Segment Start: Data for this exercise

/-- `W0` of a record that decodes, under the mask of its command's row, is the row's match value (R94). -/
theorem and_mask_of_decodeRecord {r : Record} {i : Instr} (h : decodeRecord r = .ok i) :
    r.w0 &&& (rowOf i).mask = (rowOf i).pattern := by
  obtain ⟨row, hm, hs, rfl⟩ := spells_of_decodeRecord h
  rw [rowOf_operandsOf r hm]
  exact beq_iff_eq.mp hs

/-- Settles O9, row by row: the match value and the mask fix the row, the row fixes the command, and the operands are
whatever the decoder reads. -/
theorem recordSpellsTheRowItMatches : Obligations.RecordSpellsTheRowItMatches := fun _ =>
  ⟨⟨decodeRecord_of_and_mask .init (by decide), and_mask_of_decodeRecord⟩,
   ⟨decodeRecord_of_and_mask .shutdown (by decide), and_mask_of_decodeRecord⟩,
   ⟨fun h => ⟨_, _, decodeRecord_of_and_mask .step (by decide) h⟩, fun ⟨_, _, h⟩ => and_mask_of_decodeRecord h⟩,
   ⟨fun h => ⟨_, _, _, decodeRecord_of_and_mask .setlevel (by decide) h⟩, fun ⟨_, _, _, h⟩ => and_mask_of_decodeRecord h⟩,
   ⟨fun h => ⟨_, decodeRecord_of_and_mask .getlevel (by decide) h⟩, fun ⟨_, h⟩ => and_mask_of_decodeRecord h⟩,
   ⟨decodeRecord_of_and_mask .isref (by decide), and_mask_of_decodeRecord⟩,
   ⟨fun h => ⟨_, _, _, decodeRecord_of_and_mask .moveaway (by decide) h⟩, fun ⟨_, _, _, h⟩ => and_mask_of_decodeRecord h⟩,
   ⟨fun h => ⟨_, _, decodeRecord_of_and_mask .setmode (by decide) h⟩, fun ⟨_, _, h⟩ => and_mask_of_decodeRecord h⟩,
   ⟨decodeRecord_of_and_mask .supinit (by decide), and_mask_of_decodeRecord⟩,
   ⟨decodeRecord_of_and_mask .poll (by decide), and_mask_of_decodeRecord⟩,
   ⟨decodeRecord_of_and_mask .iskilled (by decide), and_mask_of_decodeRecord⟩,
   ⟨fun h => ⟨_, _, decodeRecord_of_and_mask .toolwr (by decide) h⟩, fun ⟨_, _, h⟩ => and_mask_of_decodeRecord h⟩,
   ⟨fun h => ⟨_, decodeRecord_of_and_mask .toolrd (by decide) h⟩, fun ⟨_, h⟩ => and_mask_of_decodeRecord h⟩,
   ⟨fun h => ⟨_, _, decodeRecord_of_and_mask .goref (by decide) h⟩, fun ⟨_, _, h⟩ => and_mask_of_decodeRecord h⟩,
   ⟨fun h => ⟨_, _, decodeRecord_of_and_mask .event (by decide) h⟩, fun ⟨_, _, h⟩ => and_mask_of_decodeRecord h⟩⟩

end Sys2Proof
end

section
/-! PROOFS. Statements on the sequencer's lifecycle (40_sequencer_lifecycle.md): SHUTDOWN as one update and the lines it
leaves floating, SETMODE as one update and the registers of each axis after it. -/

namespace Sys2Proof.Machine

/-- Released output lines are high-impedance, all three groups (R122, R124). -/
theorem outputs_float_of_released {s : State} (h : s.claimed = false) :
    s.portOut = none ∧ s.strobeOut = none ∧ s.auxOut = none := by
  simp [State.portOut, State.strobeOut, State.auxOut, h]

/-- SHUTDOWN as one update: one flag and two entries of the trace (R124). -/
theorem exec_shutdown (s : State) :
    exec .shutdown s = .next { s with claimed := false, trace := s.trace ++ [.oe false, reply s .ok 0] } := by
  simp [exec, execShutdown, respond_eq, State.log, reply]

/-- SETMODE of an axis in range writes its step mode and answers OK (R126). -/
theorem exec_setmode_of_lt {axis : Byte} {s : State} (half : Bool) (h : axis.toNat < s.cfg.naxis) :
    exec (.setmode axis half) s =
      .next ((s.setStepMode axis.toNat (if half then .half else .full)).log [reply s .ok 0]) := by
  simp only [exec, execSetmode, if_pos h]; rfl

/-- SETMODE of an axis out of range only answers OK (R126). -/
theorem exec_setmode_of_le {axis : Byte} {s : State} (half : Bool) (h : s.cfg.naxis ≤ axis.toNat) :
    exec (.setmode axis half) s = .next (s.log [reply s .ok 0]) := by
  simp only [exec, execSetmode, if_neg (Nat.not_lt.mpr h), respond_eq]

/-- Settles O18: SHUTDOWN is one update, and the lines it releases float. -/
theorem shutdownResult : Obligations.ShutdownResult := fun s =>
  ⟨exec_shutdown s, outputs_float_of_released rfl⟩

/-- Settles O19, by whether the axis is in range: if it is, the laws of `STEPMODE[a] <- v` give every register; if not, no
axis below `NAXIS` is the one named. -/
theorem setmodeResult : Obligations.SetmodeResult := by
  intro axis half s hlen
  obtain h | h := Nat.lt_or_ge axis.toNat s.cfg.naxis
  · refine ⟨_, exec_setmode_of_lt half h, rfl, ?_, fun a _ => ⟨?_, ?_, ?_⟩⟩
    · exact (setAxis_axes_length ..).trans hlen
    · exact phase_setStepMode ..
    · exact level_setStepMode ..
    · simp only [stepMode_log, stepMode_setStepMode, hlen, h, and_true]
  · refine ⟨_, exec_setmode_of_le half h, rfl, hlen, fun a ha => ⟨rfl, rfl, ?_⟩⟩
    have hne : a ≠ axis.toNat := (ha.trans_le h).ne
    exact (if_neg hne).symm

end Sys2Proof.Machine
end

section
/-! PROOFS. Statements on the enable levels (42_sequencer_level.md): the quantiser by its thresholds, one law for each
level, and GETLEVEL as one response. -/

namespace Sys2Proof

/-- Above 153 the quantiser gives Max, reduced or not (R160). -/
theorem quantize_of_gt_max (reduced : Bool) {v : Byte} (h : v.toNat > 153) : quantize reduced v = .max := if_pos h

/-- From 52 to 153 a full build gives Mid (R160). -/
theorem quantize_false_of_gt_mid {v : Byte} (hmax : v.toNat ≤ 153) (hmid : v.toNat > 51) : quantize false v = .mid := by
  have hmid' : (!false && decide (v.toNat > Config.tMid)) = true := decide_eq_true hmid
  rw [quantize, if_neg hmax.not_gt, if_pos hmid']

/-- From 1 to 153 the quantiser gives Low wherever it cannot give Mid: up to 51, or in a reduced build (R160). -/
theorem quantize_of_gt_low {reduced : Bool} {v : Byte} (hmax : v.toNat ≤ 153) (hlow : v.toNat > 0)
    (hmid : v.toNat ≤ 51 ∨ reduced = true) : quantize reduced v = .low := by
  have hmid' : ¬(!reduced && decide (v.toNat > Config.tMid)) = true := by
    obtain h | rfl := hmid
    · simp [Config.tMid, h]
    · exact Bool.false_ne_true
  rw [quantize, if_neg hmax.not_gt, if_neg hmid', if_pos hlow]

/-- At 0 the quantiser gives Off, reduced or not (R160). -/
theorem quantize_of_eq_zero (reduced : Bool) {v : Byte} (h : v.toNat = 0) : quantize reduced v = .off := by
  simp [quantize, Config.tMax, Config.tMid, Config.tLow, h]

/-- Settles O26: each clause is the law of its level. -/
theorem quantizeFollowsTheThresholds : Obligations.QuantizeFollowsTheThresholds := fun reduced _ =>
  ⟨quantize_of_gt_max reduced, fun hmax hmid hfull => hfull ▸ quantize_false_of_gt_mid hmax hmid,
    quantize_of_gt_low, quantize_of_eq_zero reduced⟩

end Sys2Proof

namespace Sys2Proof.Machine

/-- GETLEVEL only answers: the code of the level register, or 0 for an axis out of range (R165). -/
theorem exec_getlevel (axis : Byte) (s : State) :
    exec (.getlevel axis) s = .next (s.log [reply s .ok
      (if axis.toNat < s.cfg.naxis then (s.level axis.toNat).code.setWidth 32 else 0)]) := by
  rw [← respond_eq]; rfl

/-- Settles O30: GETLEVEL is one response, and each level has the code of R104. -/
theorem getlevelAnswersTheLevelCode : Obligations.GetlevelAnswersTheLevelCode := by
  intro axis s
  rw [exec_getlevel]
  cases s.level axis.toNat <;> rfl

end Sys2Proof.Machine
end

section
/-! PROOFS. Statement on ISREF (43_sequencer_reference.md): the command is two entries of the trace, the sample of the shared
pin and the response. -/

namespace Sys2Proof.Machine

/-- A flag as a word: 1 exactly when it is set. -/
theorem bitWord_eq_ite (b : Bool) : bitWord b = if b then 1 else 0 := rfl

/-- Entries of the trace leave the port of the running command alone, so the response is the same after them. -/
theorem reply_log (s : State) (es : List Event) (st : Status) (d : Word) : reply (s.log es) st d = reply s st d := rfl

/-- ISREF as one update: the sample, then the response (R176). -/
theorem exec_isref (s : State) :
    exec .isref s = .next (s.log [sampled s .ref, reply s .ok (bitWord (reads s .ref))]) := by
  have hrun : exec .isref s = .next (respond .ok (bitWord (pinActive .ref s)) (sample .ref s)) := rfl
  rw [hrun, respond_eq, sample_eq, reply_log, log_log, pinActive_eq, List.singleton_append]

/-- Settles O31: ISREF only writes the trace, and its data word is 1 exactly when the pin is active. -/
theorem isrefAnswersTheSharedPin : Obligations.IsrefAnswersTheSharedPin := by
  intro s
  rw [exec_isref, bitWord_eq_ite]
  rfl

end Sys2Proof.Machine
end
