-- ==== Sys2Proof/Machine/Smm.lean ====
section
/-!
DEFINITION. System management mode (`spec/63_smm.md` R1110 to R1145): entry and RSM.
-/
namespace Sys2Proof.Machine

/-- The fields of the state save map that hold values (R1121): offset, bytes, value. -/
def smmMap (c : Cpu) : List (Nat × Nat × Nat) :=
  [(0x7FFC, 4, c.ctl.cr0.toNat), (0x7FF8, 4, c.ctl.cr3.toNat), (0x7FF4, 4, c.fl.toBits.toNat),
   (0x7FF0, 4, c.eip.toNat), (0x7FEC, 4, c.gpr.edi.toNat), (0x7FE8, 4, c.gpr.esi.toNat),
   (0x7FE4, 4, c.gpr.ebp.toNat), (0x7FE0, 4, c.gpr.esp.toNat), (0x7FDC, 4, c.gpr.ebx.toNat),
   (0x7FD8, 4, c.gpr.edx.toNat), (0x7FD4, 4, c.gpr.ecx.toNat), (0x7FD0, 4, c.gpr.eax.toNat),
   (0x7FCC, 4, c.dbg.dr6.toNat), (0x7FC8, 4, c.dbg.dr7.toNat), (0x7FC4, 2, c.tr.sel.toNat),
   (0x7FC0, 2, c.ldtr.sel.toNat), (0x7FBC, 2, c.seg.gs.sel.toNat), (0x7FB8, 2, c.seg.fs.sel.toNat),
   (0x7FB4, 2, c.seg.ds.sel.toNat), (0x7FB0, 2, c.seg.ss.sel.toNat), (0x7FAC, 2, c.seg.cs.sel.toNat),
   (0x7FA8, 2, c.seg.es.sel.toNat), (0x7F02, 2, if c.hid.run = .halted then 1 else 0), (0x7F00, 2, 0),
   (0x7EFC, 4, Config.smmRevision.toNat), (0x7EF8, 4, c.smm.smbase.toNat)]

/-- The physical addresses of n bytes of the map. -/
def smmAddrs (c : Cpu) (off n : Nat) : List Nat :=
  (List.range n).map fun i => (c.smm.smbase + BitVec.ofNat 32 (0x8000 + off + i)).toNat

/-- The memory types of physical addresses, accessed without paging. -/
def typesOf : List Nat → B (List MemType)
  | [] => return []
  | a :: t => do return (← typeOrRefuse none a) :: (← typesOf t)

/-- The bytes of the map as a physical access. SMRAM is ordinary memory (D90): its type comes from the MTRRs, and the access is
refused as every other where they define none (`spec/24_caches_mtrr.md` R406, U61) and with CD = NW = 1 and lines in the caches
(R385, D70; log 22). -/
def smmPhys (off n : Nat) : B Phys := do
  let c ← regs
  if incoherent c (← getBus) then refuseB .cacheIncoherent
  let as := smmAddrs c off n
  return { la := c.smm.smbase + BitVec.ofNat 32 (0x8000 + off), addrs := as, types := ← typesOf as, leaves := [] }

/-- Write the map to SMRAM. The processor's own accesses to it reach memory, not the APIC page (log 17). Translations may be
loaded before each store and after the last (`spec/21_paging.md` R236, `spec/24_caches_mtrr.md` R397; log 12). -/
def writeMap : List (Nat × Nat × Nat) → B Unit
  | [] => speculate
  | (off, n, v) :: t => do
    speculate
    let p ← smmPhys off n
    modBus (Bus.store (← regs) p (leBytes n v))
    writeMap t

/-- Bytes of the map as they are now. -/
def mapBytes (off n : Nat) : B (List Byte) := do
  let p ← smmPhys off n
  let bytes := (← getBus).readBytes p.addrs
  modBus Bus.accessed
  return bytes

/-- A field of the map as it is now. -/
def mapField (off n : Nat) : B Nat := do return leNat (← mapBytes off n)

/-- The reserved ranges of the map, and the reserved upper halves of the selector slots (R1121): offset, bytes. -/
def smmReserved : List (Nat × Nat) :=
  [(0x7FC6, 2), (0x7FC2, 2), (0x7FBE, 2), (0x7FBA, 2), (0x7FB6, 2), (0x7FB2, 2), (0x7FAE, 2), (0x7FAA, 2),
   (0x7F04, 164), (0x7E00, 248)]

/-- The reserved bytes of the map as they are now. -/
def mapReserved : List (Nat × Nat) → B (List Byte)
  | [] => return []
  | (off, n) :: t => do return (← mapBytes off n) ++ (← mapReserved t)

/-- Eight free general registers (R1112, U70; log 22). -/
def freeGprs : B Gprs := do
  return { eax := ← free, ecx := ← free, edx := ← free, ebx := ← free, esp := ← free, ebp := ← free, esi := ← free
           edi := ← free }

/-- A segment register on entry (R1135). -/
def SegReg.smm (sel : W16) (base : W32) : SegReg := { SegReg.realMode sel base with limit := 0xFFFFFFFF#32 }

/-- The segment registers on entry (R1135). -/
def SegRegs.smm (smbase : W32) : SegRegs :=
  let z := SegReg.smm 0#16 0#32
  { es := z, cs := .smm ((smbase >>> 4).extractLsb' 0 16) smbase, ss := z, ds := z, fs := z, gs := z }

/-- EnterSMM (R1112). Entry drops the old bytes of stores into code as a serializing instruction does, which
`spec/23_ordering.md` R353 does not list: the model's choice (log 13). -/
def enterSmm : M Unit := do
  let c ← getCpu
  onBus (writeMap (smmMap c))
  let reserved ← onBus (mapReserved smmReserved)
  let g ← onBus freeGprs
  let dr6 ← onBus free
  modCpu fun c => { c with
    gpr := g, fl := .reset, eip := 0x8000#32, seg := .smm c.smm.smbase, cpl := 0#2
    ctl.cr0 := c.ctl.cr0 &&& 0x7FFFFFF2#32, ctl.cr4 := 0#32
    dbg.dr6 := dr6Value dr6, dbg.dr7 := 0x400#32
    smm.inSmm := true, smm.smiBlocked := true, smm.nmiBlockedBySmm := true, smm.lidtDone := false
    smm.ioRestartEip := c.notes.ioEip
    smm.saved := some
      { cr0 := c.ctl.cr0, cr3 := c.ctl.cr3, cr4 := c.ctl.cr4, dr6 := c.dbg.dr6, dr7 := c.dbg.dr7, segs := c.seg
        ldtrSel := c.ldtr.sel, trSel := c.tr.sel, halted := c.hid.run == .halted, haltEip := c.hid.haltEip
        cpl := c.cpl, reserved }
    hid := { c.hid with run := .running, ssShadow := false, stiShadow := false, pendingDb := none } }
  serialize

/-- The images that the handler must not modify, other than CR0 (R1121): offset, bytes, value. -/
def readOnlyImages (v : SmmSaved) : List (Nat × Nat × Nat) :=
  [(0x7FF8, 4, v.cr3.toNat), (0x7FCC, 4, v.dr6.toNat), (0x7FC8, 4, v.dr7.toNat), (0x7FC4, 2, v.trSel.toNat),
   (0x7FC0, 2, v.ldtrSel.toNat), (0x7FBC, 2, v.segs.gs.sel.toNat), (0x7FB8, 2, v.segs.fs.sel.toNat),
   (0x7FB4, 2, v.segs.ds.sel.toNat), (0x7FB0, 2, v.segs.ss.sel.toNat), (0x7FAC, 2, v.segs.cs.sel.toNat),
   (0x7FA8, 2, v.segs.es.sel.toNat), (0x7EFC, 4, Config.smmRevision.toNat)]

/-- Refuse if an image, other than those of CR0 and of the reserved bytes, has been modified (U71). -/
def checkImages : List (Nat × Nat × Nat) → B Unit
  | [] => pure ()
  | (off, n, v) :: t => do
    if (← mapField off n) ≠ v then refuseB .smmMapModified
    checkImages t

/-- An image of CR0 or CR4 that makes RSM shut the processor down (R1116). -/
def rsmInvalid (cr0 cr4 : W32) : Bool :=
  (bit cr0 31 && !bit cr0 0) || (bit cr0 29 && !bit cr0 30) || cr4 &&& 0xFFFFF800#32 != 0#32

/-- The general registers in the map. -/
def mapGprs : B Gprs := do
  let f (off : Nat) : B W32 := do return BitVec.ofNat 32 (← mapField off 4)
  return { eax := ← f 0x7FD0, ecx := ← f 0x7FD4, edx := ← f 0x7FD8, ebx := ← f 0x7FDC, esp := ← f 0x7FE0
           ebp := ← f 0x7FE4, esi := ← f 0x7FE8, edi := ← f 0x7FEC }

/-- EIP after RSM: the HLT, which is executed again, if the handler leaves the restart flag set (R1142); the I/O instruction
if it asks for its restart (R1145). A restart without an I/O instruction goes to a free value (log 22). -/
def rsmEip (v : SmmSaved) (halt : Bool) (io : Nat) : B W32 := do
  let eip : W32 := BitVec.ofNat 32 (← mapField 0x7FF0 4)
  if halt then return v.haltEip
  else if io = 0xFF then
    match (← regs).smm.ioRestartEip with
    | some e => return e
    | none => free
  else return eip

/-- The registers that RSM loads from the map and from what SMM entry saved (R1115, R1121, R1122). -/
def Cpu.resumed (c : Cpu) (v : SmmSaved) (cr0 : W32) (g : Gprs) (fl eip : W32) : Cpu :=
  { c with
    gpr := g, fl := .ofBits fl, eip, seg := v.segs, cpl := v.cpl, ldtr.sel := v.ldtrSel, tr.sel := v.trSel
    ctl.cr0 := cr0, ctl.cr3 := v.cr3, ctl.cr4 := v.cr4, dbg.dr6 := v.dr6, dbg.dr7 := v.dr7, notes.keepRf := true }

/-- SMM is left (R1115, R1139). -/
def Cpu.leftSmm (c : Cpu) (smbase : W32) : Cpu :=
  { c with
    smm := { c.smm with
      smbase, inSmm := false, smiBlocked := false, nmiBlockedBySmm := false, saved := none, ioRestartEip := none }
    hid := { c.hid with run := .running, nmiBlocked := false, ssShadow := false, stiShadow := false } }

/-- The cached translations that RSM drops, as moves of its values to CR0, CR3 and CR4 would (`spec/21_paging.md` R240,
R241; `spec/23_ordering.md` R354). -/
def Bus.resumed (c : Cpu) (cr0 cr4 : W32) (b : Bus) : Bus :=
  if (c.ctl.cr0 ^^^ cr0) &&& 0x80000001#32 ≠ 0#32 ∨ (c.ctl.cr4 ^^^ cr4) &&& 0xB0#32 ≠ 0#32 then b.flushAll
  else b.flushLocal

/-- RSM in SMM (R1115, R1116), `v` being what entry saved: an image that may not be modified must be as entry left it, but
an image of CR0 that is illegal shuts the processor down with all of the registers loaded, still in SMM; the reserved bits
of CR0 are fixed then as MOV fixes them, and CPL is 0, as it is in SMM (`spec/10_state.md` R52; log 22). Of the restart word
of R1142 bit 0 alone is looked at, whatever the handler has put into the reserved bits 15:1: the model's choice (log 22). -/
def rsmLoad (v : SmmSaved) : M Unit := do
  let c ← getCpu
  onBus (checkImages (readOnlyImages v))
  if (← onBus (mapReserved smmReserved)) ≠ v.reserved then throw (.refuse .smmMapModified)
  let cr0 : W32 := BitVec.ofNat 32 (← onBus (mapField 0x7FFC 4))
  let halt ← onBus (mapField 0x7F02 2)
  let io ← onBus (mapField 0x7F00 2)
  if (halt.testBit 0 && !v.halted) || (io ≠ 0 ∧ io ≠ 0xFF) then throw (.refuse .smmMapModified)
  let eip ← onBus (rsmEip v (halt.testBit 0) io)
  let g ← onBus mapGprs
  let fl ← onBus (mapField 0x7FF4 4)
  let base ← onBus (mapField 0x7EF8 4)
  let invalid := rsmInvalid cr0 v.cr4
  if !invalid ∧ cr0 ≠ v.cr0 then throw (.refuse .smmMapModified)
  let cr0 := if invalid then cr0Value cr0 else cr0
  modCpu fun c => c.resumed v cr0 g (BitVec.ofNat 32 fl) eip
  onBus (modBus (Bus.resumed c cr0 v.cr4))
  serialize
  if invalid then modCpu fun c => { c with cpl := 0#2, hid.run := .shutdown }
  else modCpu (·.leftSmm (BitVec.ofNat 32 base))

/-- RSM (R1115, R1116). -/
def rsmOp : M Unit := do
  let c ← getCpu
  if !c.smm.inSmm then raise .ud
  match c.smm.saved with
  | none => throw (.refuse .smmMapModified)
  | some v => rsmLoad v

/-- RSM (R1115). -/
def execRsm (s : State) : Host.Outcome State Fault Refusal :=
  runInstr (rsmOp) s

end Sys2Proof.Machine
end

Segment End: Data for this exercise

The problem: What do the lines above say from the one containing "gpr := g, fl := .reset, eip" down to the one containing "dbg.dr6 := dr6Value"? Return them exactly, both end lines included, and only them.

Written response:
    gpr := g, fl := .reset, eip := 0x8000#32, seg := .smm c.smm.smbase, cpl := 0#2
    ctl.cr0 := c.ctl.cr0 &&& 0x7FFFFFF2#32, ctl.cr4 := 0#32
    dbg.dr6 := dr6Value dr6, dbg.dr7 := 0x400#32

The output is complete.